-- ==== Sys2Proof/Machine/Tab.lean ====
section
/-! DEFINITION. Sparse tables, bytes and bit fields: the plain data operations every unit uses. -/

namespace Sys2Proof.Machine

/-- Entry k of a sparse table whose unlisted entries hold d. -/
def tabGet {α : Type} (d : α) : List (Nat × α) → Nat → α
  | [], _ => d
  | (i, v) :: t, k => if i = k then v else tabGet d t k

/-- Insert (k, v) into a list rising in its numbers, in place of any entry k. -/
def tabPut {α : Type} (k : Nat) (v : α) : List (Nat × α) → List (Nat × α)
  | [] => [(k, v)]
  | (i, w) :: t => if k < i then (k, v) :: (i, w) :: t else if k = i then (k, v) :: t else (i, w) :: tabPut k v t

/-- Remove entry k. -/
def tabDel {α : Type} (k : Nat) : List (Nat × α) → List (Nat × α)
  | [] => []
  | (i, w) :: t => if i = k then tabDel k t else (i, w) :: tabDel k t

/-- Write entry k; writing the value an unlisted entry holds removes the entry, so equal tables are equal lists. -/
def tabSet {α : Type} [DecidableEq α] (d : α) (t : List (Nat × α)) (k : Nat) (v : α) : List (Nat × α) :=
  if v = d then tabDel k t else tabPut k v t

/-- Change entry k by f. -/
def tabMod {α : Type} [DecidableEq α] (d : α) (t : List (Nat × α)) (k : Nat) (f : α → α) : List (Nat × α) :=
  tabSet d t k (f (tabGet d t k))

/-- The canonical form: numbers strictly rising and no entry equal to the default. -/
def tabWf {α : Type} [DecidableEq α] (d : α) : List (Nat × α) → Bool
  | [] => true
  | [(_, v)] => decide (v ≠ d)
  | (i, v) :: (j, w) :: t => decide (v ≠ d) && decide (i < j) && tabWf d ((j, w) :: t)

/-- The first n numbers from a on. -/
def numsFrom (a : Nat) : Nat → List Nat
  | 0 => []
  | n + 1 => a :: numsFrom (a + 1) n

/-- 0, 1, …, n − 1. -/
def nums (n : Nat) : List Nat := numsFrom 0 n

/-- The least number not in l, at most n. -/
def leastFree (l : List Nat) (n : Nat) : Option Nat := (nums n).find? fun k => !l.contains k

/-- n as k bytes, least significant first. -/
def leBytes (n : Nat) : Nat → List Byte
  | 0 => []
  | k + 1 => BitVec.ofNat 8 n :: leBytes (n / 256) k

/-- n as k bytes, most significant first. -/
def beBytes (n k : Nat) : List Byte := (leBytes n k).reverse

/-- The number little-endian bytes spell. -/
def ofLe : List Byte → Nat
  | [] => 0
  | b :: t => b.toNat + 256 * ofLe t

/-- The number big-endian bytes spell. -/
def ofBe (l : List Byte) : Nat := ofLe l.reverse

/-- Read n bytes from a byte table; unlisted bytes read as zero (log 3). -/
def readBytes (m : List (Nat × Byte)) (a n : Nat) : List Byte := (numsFrom a n).map (tabGet 0 m)

/-- Write bytes to a byte table from address a on. -/
def writeBytes (m : List (Nat × Byte)) (a : Nat) : List Byte → List (Nat × Byte)
  | [] => m
  | b :: t => writeBytes (tabSet 0 m a b) (a + 1) t

/-- A counter that saturates at 2^32 − 1. -/
def sat32 (n : Nat) : Nat := min n 0xFFFFFFFF

/-- A counter that saturates at 2^64 − 1. -/
def sat64 (n : Nat) : Nat := min n 0xFFFFFFFFFFFFFFFF

/-- Add one to counter k of a table of saturating 64-bit counters. -/
def bump (t : List (Nat × Nat)) (k : Nat) (n : Nat := 1) : List (Nat × Nat) := tabMod 0 t k fun c => sat64 (c + n)

/-- Bits [hi:lo] of a number. -/
def bitsOf (n hi lo : Nat) : Nat := n / 2 ^ lo % 2 ^ (hi - lo + 1)

/-- Bit i of a number. -/
def bitOf (n i : Nat) : Bool := n.testBit i

/-- A truth value as 0 or 1. -/
def b2n (b : Bool) : Nat := if b then 1 else 0

/-- x saturated to a signed number of w bits. -/
def satS (w : Nat) (x : Int) : Int := max (-(2 ^ (w - 1) : Int)) (min x (2 ^ (w - 1) - 1))

/-- n rounded up to a multiple of k. -/
def roundUp (n k : Nat) : Nat := (n + k - 1) / k * k

/-- n divided by k, rounded up. -/
def ceilDiv (n k : Nat) : Nat := (n + k - 1) / k

/-- Add k to a list of numbers without repeats. -/
def addOnce (l : List Nat) (k : Nat) : List Nat := if l.contains k then l else l ++ [k]

/-- Cut or pad to n bytes. -/
def fitTo (n : Nat) (l : List Byte) : List Byte := (l ++ List.replicate (n - l.length) 0).take n

end Sys2Proof.Machine
end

### Exercise
Should a line in the material contain "leBytes", copy it.

### Answer to the exercise
def leBytes (n : Nat) : Nat → List Byte
  | k + 1 => BitVec.ofNat 8 n :: leBytes (n / 256) k
def beBytes (n k : Nat) : List Byte := (leBytes n k).reverse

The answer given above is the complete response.